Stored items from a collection
______
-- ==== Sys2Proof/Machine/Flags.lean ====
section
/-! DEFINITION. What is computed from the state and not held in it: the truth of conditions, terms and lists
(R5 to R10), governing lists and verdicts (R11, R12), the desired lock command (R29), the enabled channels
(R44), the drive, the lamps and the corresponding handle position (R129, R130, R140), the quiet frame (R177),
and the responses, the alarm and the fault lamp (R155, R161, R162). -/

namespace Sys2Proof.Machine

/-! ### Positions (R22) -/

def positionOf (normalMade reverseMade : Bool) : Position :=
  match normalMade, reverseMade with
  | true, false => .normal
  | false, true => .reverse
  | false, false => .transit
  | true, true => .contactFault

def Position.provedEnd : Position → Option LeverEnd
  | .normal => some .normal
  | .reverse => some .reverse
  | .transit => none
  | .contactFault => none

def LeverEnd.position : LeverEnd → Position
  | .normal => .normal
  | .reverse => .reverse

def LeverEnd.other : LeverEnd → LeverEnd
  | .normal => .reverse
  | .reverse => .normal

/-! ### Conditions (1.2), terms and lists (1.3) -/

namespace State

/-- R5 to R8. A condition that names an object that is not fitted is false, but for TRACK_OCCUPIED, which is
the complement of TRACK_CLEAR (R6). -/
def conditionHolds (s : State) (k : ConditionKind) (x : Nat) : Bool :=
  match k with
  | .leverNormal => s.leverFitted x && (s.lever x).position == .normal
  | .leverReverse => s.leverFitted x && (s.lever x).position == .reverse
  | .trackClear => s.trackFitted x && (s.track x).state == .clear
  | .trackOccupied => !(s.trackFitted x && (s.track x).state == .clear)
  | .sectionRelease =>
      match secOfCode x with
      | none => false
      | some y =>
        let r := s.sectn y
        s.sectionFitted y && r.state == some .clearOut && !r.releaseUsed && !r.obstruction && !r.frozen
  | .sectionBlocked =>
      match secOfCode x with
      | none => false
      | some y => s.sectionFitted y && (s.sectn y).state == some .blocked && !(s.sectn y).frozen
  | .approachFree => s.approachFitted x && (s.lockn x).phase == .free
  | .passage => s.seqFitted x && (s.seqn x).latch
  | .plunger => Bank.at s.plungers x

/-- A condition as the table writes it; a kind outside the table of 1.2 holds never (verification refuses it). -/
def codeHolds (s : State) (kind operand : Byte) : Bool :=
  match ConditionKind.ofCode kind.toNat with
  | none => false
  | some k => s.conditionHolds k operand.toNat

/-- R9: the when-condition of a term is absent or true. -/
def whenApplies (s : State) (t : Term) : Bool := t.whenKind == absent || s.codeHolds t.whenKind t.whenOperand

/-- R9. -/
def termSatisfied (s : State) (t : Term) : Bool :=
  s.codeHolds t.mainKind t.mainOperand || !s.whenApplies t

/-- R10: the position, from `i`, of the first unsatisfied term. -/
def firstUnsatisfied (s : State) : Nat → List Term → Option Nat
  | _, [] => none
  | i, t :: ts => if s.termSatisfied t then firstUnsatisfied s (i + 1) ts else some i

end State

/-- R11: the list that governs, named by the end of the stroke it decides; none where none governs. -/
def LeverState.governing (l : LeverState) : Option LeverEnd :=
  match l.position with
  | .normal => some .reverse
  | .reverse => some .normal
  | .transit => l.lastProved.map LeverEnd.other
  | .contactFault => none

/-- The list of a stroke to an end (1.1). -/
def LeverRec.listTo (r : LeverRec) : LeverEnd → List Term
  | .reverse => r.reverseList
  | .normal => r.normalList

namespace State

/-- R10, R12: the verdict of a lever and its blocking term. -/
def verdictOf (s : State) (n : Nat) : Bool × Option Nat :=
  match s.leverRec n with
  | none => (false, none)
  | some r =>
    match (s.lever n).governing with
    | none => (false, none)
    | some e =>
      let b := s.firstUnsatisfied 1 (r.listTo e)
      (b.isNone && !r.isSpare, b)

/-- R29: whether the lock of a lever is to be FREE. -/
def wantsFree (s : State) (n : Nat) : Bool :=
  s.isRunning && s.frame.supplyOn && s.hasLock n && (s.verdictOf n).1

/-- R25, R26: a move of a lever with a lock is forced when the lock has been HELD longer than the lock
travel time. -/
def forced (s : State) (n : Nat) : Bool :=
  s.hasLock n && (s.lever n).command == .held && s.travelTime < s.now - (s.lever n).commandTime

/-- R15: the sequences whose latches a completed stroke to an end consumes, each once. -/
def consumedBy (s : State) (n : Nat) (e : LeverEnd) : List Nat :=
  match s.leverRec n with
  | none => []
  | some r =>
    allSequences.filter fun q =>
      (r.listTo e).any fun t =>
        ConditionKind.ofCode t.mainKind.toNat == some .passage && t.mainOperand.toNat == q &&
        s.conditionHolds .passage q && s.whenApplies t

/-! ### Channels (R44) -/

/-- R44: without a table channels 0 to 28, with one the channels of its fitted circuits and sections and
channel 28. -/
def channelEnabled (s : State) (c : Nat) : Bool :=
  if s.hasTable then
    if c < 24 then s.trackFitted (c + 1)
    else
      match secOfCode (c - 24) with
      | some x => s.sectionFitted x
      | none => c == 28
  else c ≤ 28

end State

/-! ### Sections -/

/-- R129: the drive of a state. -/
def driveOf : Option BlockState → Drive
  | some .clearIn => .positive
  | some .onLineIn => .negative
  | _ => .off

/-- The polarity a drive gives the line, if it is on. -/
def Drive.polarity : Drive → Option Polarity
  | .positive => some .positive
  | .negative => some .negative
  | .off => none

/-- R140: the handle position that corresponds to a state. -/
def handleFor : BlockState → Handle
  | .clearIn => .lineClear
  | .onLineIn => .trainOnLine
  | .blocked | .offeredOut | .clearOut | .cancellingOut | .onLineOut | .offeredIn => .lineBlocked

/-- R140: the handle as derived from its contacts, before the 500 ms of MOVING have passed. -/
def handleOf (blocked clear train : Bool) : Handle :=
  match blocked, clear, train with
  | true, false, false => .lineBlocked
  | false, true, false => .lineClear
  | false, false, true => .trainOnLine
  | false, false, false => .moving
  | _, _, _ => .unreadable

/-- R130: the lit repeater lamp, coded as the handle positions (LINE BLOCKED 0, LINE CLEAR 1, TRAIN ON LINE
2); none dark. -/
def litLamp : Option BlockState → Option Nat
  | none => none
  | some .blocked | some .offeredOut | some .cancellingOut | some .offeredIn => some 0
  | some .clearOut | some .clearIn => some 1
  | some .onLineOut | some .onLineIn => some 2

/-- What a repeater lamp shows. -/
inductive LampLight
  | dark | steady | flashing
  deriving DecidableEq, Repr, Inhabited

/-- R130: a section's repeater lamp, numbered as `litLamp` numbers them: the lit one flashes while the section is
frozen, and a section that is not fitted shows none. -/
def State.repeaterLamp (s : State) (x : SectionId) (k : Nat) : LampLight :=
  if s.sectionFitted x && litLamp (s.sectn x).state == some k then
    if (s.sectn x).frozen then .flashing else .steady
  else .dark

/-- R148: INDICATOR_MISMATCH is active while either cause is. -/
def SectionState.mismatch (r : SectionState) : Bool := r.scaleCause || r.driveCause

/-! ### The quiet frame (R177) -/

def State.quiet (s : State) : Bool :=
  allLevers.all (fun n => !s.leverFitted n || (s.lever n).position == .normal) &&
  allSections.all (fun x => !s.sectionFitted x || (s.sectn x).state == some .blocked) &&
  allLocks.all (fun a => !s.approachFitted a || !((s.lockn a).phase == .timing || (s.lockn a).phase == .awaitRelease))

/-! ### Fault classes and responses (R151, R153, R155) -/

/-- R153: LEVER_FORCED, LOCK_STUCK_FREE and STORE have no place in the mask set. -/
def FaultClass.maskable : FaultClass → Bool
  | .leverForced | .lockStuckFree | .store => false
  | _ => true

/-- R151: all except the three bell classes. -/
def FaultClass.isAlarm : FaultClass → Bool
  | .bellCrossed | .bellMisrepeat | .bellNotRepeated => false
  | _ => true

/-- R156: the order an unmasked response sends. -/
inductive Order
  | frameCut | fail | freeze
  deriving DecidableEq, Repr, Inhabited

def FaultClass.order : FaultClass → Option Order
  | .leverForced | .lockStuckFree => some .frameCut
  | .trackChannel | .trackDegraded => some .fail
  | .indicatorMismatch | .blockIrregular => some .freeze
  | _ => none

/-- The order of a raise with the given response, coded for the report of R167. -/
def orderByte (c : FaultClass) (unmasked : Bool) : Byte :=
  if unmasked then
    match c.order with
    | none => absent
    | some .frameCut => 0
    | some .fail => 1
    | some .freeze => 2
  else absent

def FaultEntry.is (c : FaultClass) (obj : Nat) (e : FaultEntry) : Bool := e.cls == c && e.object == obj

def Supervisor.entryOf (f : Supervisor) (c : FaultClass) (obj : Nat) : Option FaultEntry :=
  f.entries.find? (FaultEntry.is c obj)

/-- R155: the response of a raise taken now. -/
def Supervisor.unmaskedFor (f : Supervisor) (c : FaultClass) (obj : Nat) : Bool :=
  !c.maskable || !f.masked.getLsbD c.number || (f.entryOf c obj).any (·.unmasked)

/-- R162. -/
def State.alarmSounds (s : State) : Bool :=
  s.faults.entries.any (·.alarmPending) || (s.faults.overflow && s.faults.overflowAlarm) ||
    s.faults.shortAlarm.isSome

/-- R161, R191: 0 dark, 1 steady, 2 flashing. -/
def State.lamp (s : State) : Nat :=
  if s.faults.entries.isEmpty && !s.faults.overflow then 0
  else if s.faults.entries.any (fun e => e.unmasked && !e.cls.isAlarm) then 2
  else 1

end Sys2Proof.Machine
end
______
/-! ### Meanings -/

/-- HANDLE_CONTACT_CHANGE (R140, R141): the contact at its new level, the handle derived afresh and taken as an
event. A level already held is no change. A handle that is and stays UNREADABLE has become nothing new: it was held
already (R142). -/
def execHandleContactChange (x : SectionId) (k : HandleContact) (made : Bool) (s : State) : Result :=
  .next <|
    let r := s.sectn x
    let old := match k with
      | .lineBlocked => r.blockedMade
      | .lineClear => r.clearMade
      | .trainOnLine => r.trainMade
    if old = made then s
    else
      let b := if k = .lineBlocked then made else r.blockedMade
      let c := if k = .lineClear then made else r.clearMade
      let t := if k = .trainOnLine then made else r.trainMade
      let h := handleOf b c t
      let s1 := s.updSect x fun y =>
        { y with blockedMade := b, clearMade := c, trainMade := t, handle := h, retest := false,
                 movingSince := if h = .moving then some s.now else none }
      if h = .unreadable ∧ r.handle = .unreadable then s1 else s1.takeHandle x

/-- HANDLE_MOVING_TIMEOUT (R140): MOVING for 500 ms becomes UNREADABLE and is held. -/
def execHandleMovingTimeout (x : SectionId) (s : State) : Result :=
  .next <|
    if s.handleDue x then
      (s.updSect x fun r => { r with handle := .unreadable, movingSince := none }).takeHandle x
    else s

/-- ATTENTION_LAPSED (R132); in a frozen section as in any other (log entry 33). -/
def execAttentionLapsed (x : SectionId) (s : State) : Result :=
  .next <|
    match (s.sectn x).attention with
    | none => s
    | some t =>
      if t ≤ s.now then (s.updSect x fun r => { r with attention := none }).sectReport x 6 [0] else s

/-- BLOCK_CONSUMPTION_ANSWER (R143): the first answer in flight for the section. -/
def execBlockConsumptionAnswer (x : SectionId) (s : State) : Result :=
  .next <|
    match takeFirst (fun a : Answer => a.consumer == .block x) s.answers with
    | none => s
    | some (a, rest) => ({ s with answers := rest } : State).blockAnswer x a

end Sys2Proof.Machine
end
______
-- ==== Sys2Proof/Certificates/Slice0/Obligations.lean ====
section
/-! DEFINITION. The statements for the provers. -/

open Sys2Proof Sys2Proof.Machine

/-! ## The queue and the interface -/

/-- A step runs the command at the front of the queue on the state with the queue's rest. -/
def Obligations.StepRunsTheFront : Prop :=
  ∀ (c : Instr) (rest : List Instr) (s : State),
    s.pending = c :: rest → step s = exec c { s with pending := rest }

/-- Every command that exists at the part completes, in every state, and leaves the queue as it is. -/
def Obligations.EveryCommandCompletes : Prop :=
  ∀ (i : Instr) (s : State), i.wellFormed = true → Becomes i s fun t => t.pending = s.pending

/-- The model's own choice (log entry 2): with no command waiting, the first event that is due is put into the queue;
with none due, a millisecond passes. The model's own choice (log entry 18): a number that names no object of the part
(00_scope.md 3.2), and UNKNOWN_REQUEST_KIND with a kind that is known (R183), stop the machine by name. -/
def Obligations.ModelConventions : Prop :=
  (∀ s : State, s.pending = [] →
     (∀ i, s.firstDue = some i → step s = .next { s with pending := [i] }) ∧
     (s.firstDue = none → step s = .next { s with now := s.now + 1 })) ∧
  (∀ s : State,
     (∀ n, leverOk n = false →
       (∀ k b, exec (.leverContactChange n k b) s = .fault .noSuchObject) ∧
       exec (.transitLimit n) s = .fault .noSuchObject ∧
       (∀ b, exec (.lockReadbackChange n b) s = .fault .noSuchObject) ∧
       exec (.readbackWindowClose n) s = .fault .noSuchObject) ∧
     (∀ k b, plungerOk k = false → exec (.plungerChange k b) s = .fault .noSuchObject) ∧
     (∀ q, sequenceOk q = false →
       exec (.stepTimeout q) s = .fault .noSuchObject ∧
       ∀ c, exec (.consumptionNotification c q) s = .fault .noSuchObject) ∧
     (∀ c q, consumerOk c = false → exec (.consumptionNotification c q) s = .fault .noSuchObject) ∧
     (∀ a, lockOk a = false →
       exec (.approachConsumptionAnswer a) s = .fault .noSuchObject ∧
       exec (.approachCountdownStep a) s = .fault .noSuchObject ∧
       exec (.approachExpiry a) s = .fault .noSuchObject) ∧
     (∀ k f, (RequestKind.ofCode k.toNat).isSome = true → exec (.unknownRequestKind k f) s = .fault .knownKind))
______
• Task to carry out: From the entries above, return exactly the line containing "if s.sectionFitted x", the line containing "R153, R155) -/", and all lines between, and nothing else.

• Answer box:
  if s.sectionFitted x && litLamp (s.sectn x).state == some k then
    if (s.sectn x).frozen then .flashing else .steady
  else .dark

/-- R148: INDICATOR_MISMATCH is active while either cause is. -/
def SectionState.mismatch (r : SectionState) : Bool := r.scaleCause || r.driveCause

/-! ### The quiet frame (R177) -/

def State.quiet (s : State) : Bool :=
  allLevers.all (fun n => !s.leverFitted n || (s.lever n).position == .normal) &&
  allSections.all (fun x => !s.sectionFitted x || (s.sectn x).state == some .blocked) &&
  allLocks.all (fun a => !s.approachFitted a || !((s.lockn a).phase == .timing || (s.lockn a).phase == .awaitRelease))

/-! ### Fault classes and responses (R151, R153, R155) -/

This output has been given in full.